─── Information

/-- STAGE stores the value against the requester's transaction, and no object takes it (R33, R113). -/
def Obligations.StagesKeepTheirValue : Prop :=
  (∀ (f : Frame) (w : Who) (s u : State) (r : ObjRow) (k i : Nat) (x : Tx) (v : Val), cleared kStage f s = some (w, u) →
    lookup f.index f.sub = some (.live r k) → r.access = .rwv → r.level ≤ w.level → fits u k r f.payload = .ok v →
    stagedElsewhere u w.flow k = false → heldEntry u k = false → txOf u w.flow [1, 2] = some (i, x) → x.state = 1 → stagedCount u < maxStaged →
    Does (.stage f) s (fun t => Answered t w stOk ∧ SameObjects u t ∧ ∃ y, t.slot i = some y ∧ (k, v) ∈ y.staged ∧ y.state = 1)) ∧
  (∀ (f : Frame) (w : Who) (s u : State) (r : ObjRow) (k : Nat) (v : Val), cleared kStage f s = some (w, u) →
    lookup f.index f.sub = some (.live r k) → r.access = .rwv → r.level ≤ w.level → fits u k r f.payload = .ok v →
    stagedElsewhere u w.flow k = false → heldEntry u k = false → txOf u w.flow [1, 2] = none → stagedCount u < maxStaged → u.tx.slots = [] →
    Does (.stage f) s (fun t => Answered t w stOk ∧ SameBut [K.txNextNumber] u t ∧ t.num K.txNextNumber = (u.nat K.txNextNumber + 1 : Nat) ∧
      ∃ y, t.slot 0 = some y ∧ y.staged = [(k, v)] ∧ y.state = 1 ∧ y.kind = 1 ∧ y.flow = w.flow))

/-- COMMIT with no requested tick of a local transaction: one that admission passes is Committing, its ACCEPT record being written, and the request
outstanding; one that it refuses is answered REFUSED with the refusal's payload, and counted in adm.refusals; without an Open transaction the
answer is NOTX (R114). -/
def Obligations.CommitsAreAdmittedOrRefused : Prop :=
  (∀ (f : Frame) (w : Who) (s u : State) (i n e : Nat) (x : Tx), cleared kCommit f s = some (w, u) → txOf u w.flow [1] = some (i, x) →
    x.kind = 1 → leAt f.payload 0 8 = noTime → admissionOf u x.staged (requestedTick noTime) = .pass n →
    commitEntry u (x.staged.map Prod.fst) = some e →
    Does (.commit f) s (fun t => (t.master w.flow).outstanding = true ∧ (∃ y, t.slot i = some y ∧ y.state = 2 ∧ y.staged = x.staged) ∧
      (∃ r, t.jr.writing = u.jr.writing ++ [r] ∧ r.kind = 1 ∧ r.staged = x.staged ∧ r.launch = n))) ∧
  (∀ (f : Frame) (w : Who) (s u : State) (i code key : Nat) (e : Option Nat) (x : Tx), cleared kCommit f s = some (w, u) →
    txOf u w.flow [1] = some (i, x) → x.kind = 1 → leAt f.payload 0 8 = noTime → admissionOf u x.staged (requestedTick noTime) = .refuse code key e →
    Does (.commit f) s (fun t => Answered t w stRefused ∧ (t.master w.flow).lastRsp.payload = refusalPayload x.number code key e ∧
      t.num K.admRefusals = min (u.num K.admRefusals + 1) (maxWord 32) ∧ t.tx = u.tx ∧ t.jr = u.jr)) ∧
  (∀ (f : Frame) (w : Who) (s u : State), cleared kCommit f s = some (w, u) → txOf u w.flow [1] = none →
    Does (.commit f) s (fun t => Answered t w stNoTx ∧ SameObjects u t))

/-- An ABORT of an Open transaction discards its staged values, frees its slot, and is answered ABORTED with the transaction number; an ABORT
from a master with no Open or Committing transaction is answered NOTX (R116). A home that has voted yes is Committing to its master, and in the
tick of an acceptance R117 answers. -/
def Obligations.AbortsFreeTheSlot : Prop :=
  (∀ (f : Frame) (w : Who) (s u : State) (i : Nat) (x : Tx), cleared kAbort f s = some (w, u) → txOf u w.flow [1, 2] = some (i, x) →
    x.kind = 1 ∨ x.kind = 2 → x.state = 1 → Does (.abort f) s (fun t => Answered t w stAborted ∧
      (t.master w.flow).lastRsp.payload = leBytes 4 (x.number : Int) ∧ t.slot i = none ∧
      t.num K.txAborts = min (u.num K.txAborts + 1) (maxWord 32) ∧ SameBut [K.txAborts] u t)) ∧
  (∀ (f : Frame) (w : Who) (s u : State), cleared kAbort f s = some (w, u) → txOf u w.flow [1, 2] = none → txOf u w.flow [6, 7] = none →
    acceptedNow u w.flow = none → Does (.abort f) s (fun t => Answered t w stNoTx ∧ SameObjects u t))
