-- ==== Sys2Proof/Laws/State.lean ====
section
/-! SUPPORT. What each named update of the state leaves: one lemma per field per update, and the reads after writes. -/

namespace Sys2Proof.Machine

/-! ### Fields -/


@[simp] theorem State.set_pending (s : State) (k : Nat) (v : Int) : (s.set k v).pending = s.pending := rfl
@[simp] theorem State.set_blob (s : State) (k : Nat) (v : Int) : (s.set k v).blob = s.blob := rfl
@[simp] theorem State.set_before (s : State) (k : Nat) (v : Int) : (s.set k v).before = s.before := rfl
@[simp] theorem State.set_snap (s : State) (k : Nat) (v : Int) : (s.set k v).snap = s.snap := rfl
@[simp] theorem State.set_chansBefore (s : State) (k : Nat) (v : Int) : (s.set k v).chansBefore = s.chansBefore := rfl
@[simp] theorem State.set_free (s : State) (k : Nat) (v : Int) : (s.set k v).free = s.free := rfl
@[simp] theorem State.set_out (s : State) (k : Nat) (v : Int) : (s.set k v).out = s.out := rfl
@[simp] theorem State.set_masters (s : State) (k : Nat) (v : Int) : (s.set k v).masters = s.masters := rfl
@[simp] theorem State.set_time (s : State) (k : Nat) (v : Int) : (s.set k v).time = s.time := rfl
@[simp] theorem State.set_links (s : State) (k : Nat) (v : Int) : (s.set k v).links = s.links := rfl
@[simp] theorem State.set_dups (s : State) (k : Nat) (v : Int) : (s.set k v).dups = s.dups := rfl
@[simp] theorem State.set_tx (s : State) (k : Nat) (v : Int) : (s.set k v).tx = s.tx := rfl
@[simp] theorem State.set_jr (s : State) (k : Nat) (v : Int) : (s.set k v).jr = s.jr := rfl
@[simp] theorem State.set_log (s : State) (k : Nat) (v : Int) : (s.set k v).log = s.log := rfl
@[simp] theorem State.set_flt (s : State) (k : Nat) (v : Int) : (s.set k v).flt = s.flt := rfl
@[simp] theorem State.set_chans (s : State) (k : Nat) (v : Int) : (s.set k v).chans = s.chans := rfl
@[simp] theorem State.set_ports (s : State) (k : Nat) (v : Int) : (s.set k v).ports = s.ports := rfl
@[simp] theorem State.set_rails (s : State) (k : Nat) (v : Int) : (s.set k v).rails = s.rails := rfl
@[simp] theorem State.set_feeds (s : State) (k : Nat) (v : Int) : (s.set k v).feeds = s.feeds := rfl
@[simp] theorem State.set_eng (s : State) (k : Nat) (v : Int) : (s.set k v).eng = s.eng := rfl
@[simp] theorem State.set_tms (s : State) (k : Nat) (v : Int) : (s.set k v).tms = s.tms := rfl
@[simp] theorem State.set_th (s : State) (k : Nat) (v : Int) : (s.set k v).th = s.th := rfl
@[simp] theorem State.set_domDue (s : State) (k : Nat) (v : Int) : (s.set k v).domDue = s.domDue := rfl
@[simp] theorem State.set_emRun (s : State) (k : Nat) (v : Int) : (s.set k v).emRun = s.emRun := rfl
@[simp] theorem State.set_obs (s : State) (k : Nat) (v : Int) : (s.set k v).obs = s.obs := rfl
@[simp] theorem State.set_gal (s : State) (k : Nat) (v : Int) : (s.set k v).gal = s.gal := rfl
@[simp] theorem State.set_sec (s : State) (k : Nat) (v : Int) : (s.set k v).sec = s.sec := rfl
@[simp] theorem State.set_host (s : State) (k : Nat) (v : Int) : (s.set k v).host = s.host := rfl
@[simp] theorem State.set_can (s : State) (k : Nat) (v : Int) : (s.set k v).can = s.can := rfl
@[simp] theorem State.set_con (s : State) (k : Nat) (v : Int) : (s.set k v).con = s.con := rfl
@[simp] theorem State.set_walkers (s : State) (k : Nat) (v : Int) : (s.set k v).walkers = s.walkers := rfl
@[simp] theorem State.set_boot (s : State) (k : Nat) (v : Int) : (s.set k v).boot = s.boot := rfl
@[simp] theorem State.set_panel (s : State) (k : Nat) (v : Int) : (s.set k v).panel = s.panel := rfl
@[simp] theorem State.set_parity (s : State) (k : Nat) (v : Int) : (s.set k v).parity = s.parity := rfl
@[simp] theorem State.set_fades (s : State) (k : Nat) (v : Int) : (s.set k v).fades = s.fades := rfl
@[simp] theorem State.set_loads (s : State) (k : Nat) (v : Int) : (s.set k v).loads = s.loads := rfl
@[simp] theorem State.set_jtag (s : State) (k : Nat) (v : Int) : (s.set k v).jtag = s.jtag := rfl
@[simp] theorem State.set_wing (s : State) (k : Nat) (v : Int) : (s.set k v).wing = s.wing := rfl
@[simp] theorem State.set_path (s : State) (k : Nat) (v : Int) : (s.set k v).path = s.path := rfl
@[simp] theorem State.set_calStore (s : State) (k : Nat) (v : Int) : (s.set k v).calStore = s.calStore := rfl

@[simp] theorem State.setOct_pending (s : State) (k : Nat) (b : List Byte) : (s.setOct k b).pending = s.pending := rfl
@[simp] theorem State.setOct_obj (s : State) (k : Nat) (b : List Byte) : (s.setOct k b).obj = s.obj := rfl
@[simp] theorem State.setOct_before (s : State) (k : Nat) (b : List Byte) : (s.setOct k b).before = s.before := rfl
@[simp] theorem State.setOct_snap (s : State) (k : Nat) (b : List Byte) : (s.setOct k b).snap = s.snap := rfl
@[simp] theorem State.setOct_chansBefore (s : State) (k : Nat) (b : List Byte) : (s.setOct k b).chansBefore = s.chansBefore := rfl
@[simp] theorem State.setOct_free (s : State) (k : Nat) (b : List Byte) : (s.setOct k b).free = s.free := rfl
@[simp] theorem State.setOct_out (s : State) (k : Nat) (b : List Byte) : (s.setOct k b).out = s.out := rfl
@[simp] theorem State.setOct_masters (s : State) (k : Nat) (b : List Byte) : (s.setOct k b).masters = s.masters := rfl
@[simp] theorem State.setOct_time (s : State) (k : Nat) (b : List Byte) : (s.setOct k b).time = s.time := rfl
@[simp] theorem State.setOct_links (s : State) (k : Nat) (b : List Byte) : (s.setOct k b).links = s.links := rfl
@[simp] theorem State.setOct_dups (s : State) (k : Nat) (b : List Byte) : (s.setOct k b).dups = s.dups := rfl
@[simp] theorem State.setOct_tx (s : State) (k : Nat) (b : List Byte) : (s.setOct k b).tx = s.tx := rfl
@[simp] theorem State.setOct_jr (s : State) (k : Nat) (b : List Byte) : (s.setOct k b).jr = s.jr := rfl
@[simp] theorem State.setOct_log (s : State) (k : Nat) (b : List Byte) : (s.setOct k b).log = s.log := rfl
@[simp] theorem State.setOct_flt (s : State) (k : Nat) (b : List Byte) : (s.setOct k b).flt = s.flt := rfl
@[simp] theorem State.setOct_chans (s : State) (k : Nat) (b : List Byte) : (s.setOct k b).chans = s.chans := rfl
@[simp] theorem State.setOct_ports (s : State) (k : Nat) (b : List Byte) : (s.setOct k b).ports = s.ports := rfl
@[simp] theorem State.setOct_rails (s : State) (k : Nat) (b : List Byte) : (s.setOct k b).rails = s.rails := rfl
@[simp] theorem State.setOct_feeds (s : State) (k : Nat) (b : List Byte) : (s.setOct k b).feeds = s.feeds := rfl
@[simp] theorem State.setOct_eng (s : State) (k : Nat) (b : List Byte) : (s.setOct k b).eng = s.eng := rfl
@[simp] theorem State.setOct_tms (s : State) (k : Nat) (b : List Byte) : (s.setOct k b).tms = s.tms := rfl
@[simp] theorem State.setOct_th (s : State) (k : Nat) (b : List Byte) : (s.setOct k b).th = s.th := rfl
@[simp] theorem State.setOct_domDue (s : State) (k : Nat) (b : List Byte) : (s.setOct k b).domDue = s.domDue := rfl
@[simp] theorem State.setOct_emRun (s : State) (k : Nat) (b : List Byte) : (s.setOct k b).emRun = s.emRun := rfl
@[simp] theorem State.setOct_obs (s : State) (k : Nat) (b : List Byte) : (s.setOct k b).obs = s.obs := rfl
@[simp] theorem State.setOct_gal (s : State) (k : Nat) (b : List Byte) : (s.setOct k b).gal = s.gal := rfl
@[simp] theorem State.setOct_sec (s : State) (k : Nat) (b : List Byte) : (s.setOct k b).sec = s.sec := rfl
@[simp] theorem State.setOct_host (s : State) (k : Nat) (b : List Byte) : (s.setOct k b).host = s.host := rfl
@[simp] theorem State.setOct_can (s : State) (k : Nat) (b : List Byte) : (s.setOct k b).can = s.can := rfl
@[simp] theorem State.setOct_con (s : State) (k : Nat) (b : List Byte) : (s.setOct k b).con = s.con := rfl
@[simp] theorem State.setOct_walkers (s : State) (k : Nat) (b : List Byte) : (s.setOct k b).walkers = s.walkers := rfl
@[simp] theorem State.setOct_boot (s : State) (k : Nat) (b : List Byte) : (s.setOct k b).boot = s.boot := rfl
@[simp] theorem State.setOct_panel (s : State) (k : Nat) (b : List Byte) : (s.setOct k b).panel = s.panel := rfl
@[simp] theorem State.setOct_parity (s : State) (k : Nat) (b : List Byte) : (s.setOct k b).parity = s.parity := rfl
@[simp] theorem State.setOct_fades (s : State) (k : Nat) (b : List Byte) : (s.setOct k b).fades = s.fades := rfl
@[simp] theorem State.setOct_loads (s : State) (k : Nat) (b : List Byte) : (s.setOct k b).loads = s.loads := rfl
@[simp] theorem State.setOct_jtag (s : State) (k : Nat) (b : List Byte) : (s.setOct k b).jtag = s.jtag := rfl
@[simp] theorem State.setOct_wing (s : State) (k : Nat) (b : List Byte) : (s.setOct k b).wing = s.wing := rfl
@[simp] theorem State.setOct_path (s : State) (k : Nat) (b : List Byte) : (s.setOct k b).path = s.path := rfl
@[simp] theorem State.setOct_calStore (s : State) (k : Nat) (b : List Byte) : (s.setOct k b).calStore = s.calStore := rfl

@[simp] theorem State.drawn_pending (s : State) : (s.drawn).pending = s.pending := rfl
@[simp] theorem State.drawn_obj (s : State) : (s.drawn).obj = s.obj := rfl
@[simp] theorem State.drawn_blob (s : State) : (s.drawn).blob = s.blob := rfl
@[simp] theorem State.drawn_before (s : State) : (s.drawn).before = s.before := rfl
@[simp] theorem State.drawn_snap (s : State) : (s.drawn).snap = s.snap := rfl
@[simp] theorem State.drawn_chansBefore (s : State) : (s.drawn).chansBefore = s.chansBefore := rfl
@[simp] theorem State.drawn_out (s : State) : (s.drawn).out = s.out := rfl
@[simp] theorem State.drawn_masters (s : State) : (s.drawn).masters = s.masters := rfl
@[simp] theorem State.drawn_time (s : State) : (s.drawn).time = s.time := rfl
@[simp] theorem State.drawn_links (s : State) : (s.drawn).links = s.links := rfl
@[simp] theorem State.drawn_dups (s : State) : (s.drawn).dups = s.dups := rfl
@[simp] theorem State.drawn_tx (s : State) : (s.drawn).tx = s.tx := rfl
@[simp] theorem State.drawn_jr (s : State) : (s.drawn).jr = s.jr := rfl
@[simp] theorem State.drawn_log (s : State) : (s.drawn).log = s.log := rfl
@[simp] theorem State.drawn_flt (s : State) : (s.drawn).flt = s.flt := rfl
@[simp] theorem State.drawn_chans (s : State) : (s.drawn).chans = s.chans := rfl
@[simp] theorem State.drawn_ports (s : State) : (s.drawn).ports = s.ports := rfl
@[simp] theorem State.drawn_rails (s : State) : (s.drawn).rails = s.rails := rfl
@[simp] theorem State.drawn_feeds (s : State) : (s.drawn).feeds = s.feeds := rfl
@[simp] theorem State.drawn_eng (s : State) : (s.drawn).eng = s.eng := rfl
@[simp] theorem State.drawn_tms (s : State) : (s.drawn).tms = s.tms := rfl
@[simp] theorem State.drawn_th (s : State) : (s.drawn).th = s.th := rfl
@[simp] theorem State.drawn_domDue (s : State) : (s.drawn).domDue = s.domDue := rfl
@[simp] theorem State.drawn_emRun (s : State) : (s.drawn).emRun = s.emRun := rfl
@[simp] theorem State.drawn_obs (s : State) : (s.drawn).obs = s.obs := rfl
@[simp] theorem State.drawn_gal (s : State) : (s.drawn).gal = s.gal := rfl
@[simp] theorem State.drawn_sec (s : State) : (s.drawn).sec = s.sec := rfl
@[simp] theorem State.drawn_host (s : State) : (s.drawn).host = s.host := rfl
@[simp] theorem State.drawn_can (s : State) : (s.drawn).can = s.can := rfl
@[simp] theorem State.drawn_con (s : State) : (s.drawn).con = s.con := rfl
@[simp] theorem State.drawn_walkers (s : State) : (s.drawn).walkers = s.walkers := rfl
@[simp] theorem State.drawn_boot (s : State) : (s.drawn).boot = s.boot := rfl
@[simp] theorem State.drawn_panel (s : State) : (s.drawn).panel = s.panel := rfl
@[simp] theorem State.drawn_parity (s : State) : (s.drawn).parity = s.parity := rfl
@[simp] theorem State.drawn_fades (s : State) : (s.drawn).fades = s.fades := rfl
@[simp] theorem State.drawn_loads (s : State) : (s.drawn).loads = s.loads := rfl
@[simp] theorem State.drawn_jtag (s : State) : (s.drawn).jtag = s.jtag := rfl
@[simp] theorem State.drawn_wing (s : State) : (s.drawn).wing = s.wing := rfl
@[simp] theorem State.drawn_path (s : State) : (s.drawn).path = s.path := rfl
@[simp] theorem State.drawn_calStore (s : State) : (s.drawn).calStore = s.calStore := rfl
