theorem putBackoff_keeps (b : Nat) {s0 s : State} (hk : Keeps s0 s) : Keeps s0 (putBackoff b s) := by
  unfold putBackoff
  try dsimp only
  repeat' (first | with_reducible assumption | with_reducible apply State_set_keeps | simp only [keeps_upd_iff] | intro _)

theorem giveBackoff_keeps  {s0 s : State} (hk : Keeps s0 s) : Keeps s0 (giveBackoff s) := by
  unfold giveBackoff
  try dsimp only
  repeat' (first | with_reducible assumption | with_reducible apply State_set_keeps | with_reducible refine forL_keeps (fun _ _ _ => ?_) ?_ | with_reducible apply keeps_ite | split | simp only [keeps_upd_iff] | intro _)

theorem repowerLast_keeps  {s0 s : State} (hk : Keeps s0 s) : Keeps s0 (repowerLast s) := by
  unfold repowerLast
  try dsimp only
  repeat' (first | with_reducible assumption | with_reducible apply releaseDomain_keeps | with_reducible apply State_set_keeps | split | simp only [keeps_upd_iff] | intro _)

theorem settleRetreat_keeps  {s0 s : State} (hk : Keeps s0 s) : Keeps s0 (settleRetreat s) := by
  unfold settleRetreat
  try dsimp only
  repeat' (first | with_reducible assumption | with_reducible apply State_set_keeps | with_reducible apply keeps_ite | split | intro _)

theorem beginRetreat_keeps  {s0 s : State} (hk : Keeps s0 s) : Keeps s0 (beginRetreat s) := by
  unfold beginRetreat
  try dsimp only
  repeat' (first | with_reducible assumption | with_reducible apply settleRetreat_keeps | with_reducible apply repowerLast_keeps | with_reducible apply State_set_keeps | with_reducible apply keeps_ite | split | simp only [keeps_upd_iff] | intro _)

theorem throttleNotify_keeps  {s0 s : State} (hk : Keeps s0 s) : Keeps s0 (throttleNotify s) := by
  unfold throttleNotify
  try dsimp only
  repeat' (first | with_reducible assumption | with_reducible apply notifyOne_keeps | with_reducible apply irq_keeps | with_reducible apply enterRec_keeps | with_reducible refine forL_keeps (fun _ _ _ => ?_) ?_ | intro _)

theorem enterThrottle_keeps  {s0 s : State} (hk : Keeps s0 s) : Keeps s0 (enterThrottle s) := by
  unfold enterThrottle
  try dsimp only
  repeat' (first | with_reducible assumption | with_reducible apply fault_keeps | with_reducible apply throttleNotify_keeps | with_reducible apply State_inc_keeps | with_reducible apply State_set_keeps | with_reducible apply keeps_ite | split | simp only [keeps_upd_iff] | intro _)

theorem shutRail_keeps (r : Nat) {s0 s : State} (hk : Keeps s0 s) : Keeps s0 (shutRail r s) := by
  unfold shutRail
  try dsimp only
  repeat' (first | with_reducible assumption | with_reducible apply railOffRamp_keeps | with_reducible apply keeps_ite | split | intro _)

theorem enterShutdown_keeps  {s0 s : State} (hk : Keeps s0 s) : Keeps s0 (enterShutdown s) := by
  unfold enterShutdown
  try dsimp only
  repeat' (first | with_reducible assumption | with_reducible apply raisePort_keeps | with_reducible apply irq_keeps | with_reducible apply shutRail_keeps | with_reducible apply fault_keeps | with_reducible apply State_inc_keeps | with_reducible refine forN_keeps (fun _ _ _ => ?_) ?_ | intro _)

theorem enterWarning_keeps  {s0 s : State} (hk : Keeps s0 s) : Keeps s0 (enterWarning s) := by
  unfold enterWarning
  try dsimp only
  repeat' (first | with_reducible assumption | with_reducible apply fault_keeps | with_reducible apply event_keeps | intro _)

theorem riseActions_keeps (a : Nat) (b : Nat) {s0 s : State} (hk : Keeps s0 s) : Keeps s0 (riseActions a b s) := by
  unfold riseActions
  try dsimp only
  repeat' (first | with_reducible assumption | with_reducible apply enterWarning_keeps | with_reducible apply enterThrottle_keeps | with_reducible apply enterShutdown_keeps | with_reducible apply State_sticky_keeps | with_reducible apply keeps_ite | split | intro _)

theorem fallActions_keeps (a : Nat) (b : Nat) {s0 s : State} (hk : Keeps s0 s) : Keeps s0 (fallActions a b s) := by
  unfold fallActions
  try dsimp only
  repeat' (first | with_reducible assumption | with_reducible apply releasePort_keeps | with_reducible apply beginRetreat_keeps | with_reducible apply event_keeps | with_reducible apply State_set_keeps | with_reducible refine forN_keeps (fun _ _ _ => ?_) ?_ | with_reducible apply keeps_ite | split | intro _)

theorem putLevel_keeps (v : Nat) {s0 s : State} (hk : Keeps s0 s) : Keeps s0 (putLevel v s) := by
  unfold putLevel
  try dsimp only
  repeat' (first | with_reducible assumption | with_reducible apply riseActions_keeps | with_reducible apply fallActions_keeps | with_reducible apply State_set_keeps | with_reducible apply keeps_ite | split | intro _)

theorem settleLevel_keeps  {s0 s : State} (hk : Keeps s0 s) : Keeps s0 (settleLevel s) := by
  unfold settleLevel
  try dsimp only
  repeat' (first | with_reducible assumption | with_reducible apply putLevel_keeps | split | simp only [keeps_upd_iff] | intro _)

theorem enforceStep_keeps  {s0 s : State} (hk : Keeps s0 s) : Keeps s0 (enforceStep s) := by
  unfold enforceStep
  try dsimp only
  repeat' (first | with_reducible assumption | with_reducible apply putBackoff_keeps | with_reducible apply settleRetreat_keeps | with_reducible apply State_set_keeps | with_reducible apply keeps_ite | split | simp only [keeps_upd_iff] | intro _)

──────

Go to the line in the material above that contains "7] = none →" and copy exactly from there through the line that contains "v).tx = s.tx := rfl", stopping after it.

- _Exercise response_
  (∀ (f : Frame) (w : Who) (s u : State), cleared kAbort f s = some (w, u) → txOf u w.flow [1, 2] = none → txOf u w.flow [6, 7] = none →
    acceptedNow u w.flow = none → Does (.abort f) s (fun t => Answered t w stNoTx ∧ SameObjects u t))
-- ==== Sys2Proof/Laws/State.lean ====
section
/-! SUPPORT. What each named update of the state leaves: one lemma per field per update, and the reads after writes. -/

namespace Sys2Proof.Machine

/-! ### Fields -/


@[simp] theorem State.set_pending (s : State) (k : Nat) (v : Int) : (s.set k v).pending = s.pending := rfl
@[simp] theorem State.set_blob (s : State) (k : Nat) (v : Int) : (s.set k v).blob = s.blob := rfl
@[simp] theorem State.set_before (s : State) (k : Nat) (v : Int) : (s.set k v).before = s.before := rfl
@[simp] theorem State.set_snap (s : State) (k : Nat) (v : Int) : (s.set k v).snap = s.snap := rfl
@[simp] theorem State.set_chansBefore (s : State) (k : Nat) (v : Int) : (s.set k v).chansBefore = s.chansBefore := rfl
@[simp] theorem State.set_free (s : State) (k : Nat) (v : Int) : (s.set k v).free = s.free := rfl
@[simp] theorem State.set_out (s : State) (k : Nat) (v : Int) : (s.set k v).out = s.out := rfl
@[simp] theorem State.set_masters (s : State) (k : Nat) (v : Int) : (s.set k v).masters = s.masters := rfl
@[simp] theorem State.set_time (s : State) (k : Nat) (v : Int) : (s.set k v).time = s.time := rfl
@[simp] theorem State.set_links (s : State) (k : Nat) (v : Int) : (s.set k v).links = s.links := rfl
@[simp] theorem State.set_dups (s : State) (k : Nat) (v : Int) : (s.set k v).dups = s.dups := rfl
@[simp] theorem State.set_tx (s : State) (k : Nat) (v : Int) : (s.set k v).tx = s.tx := rfl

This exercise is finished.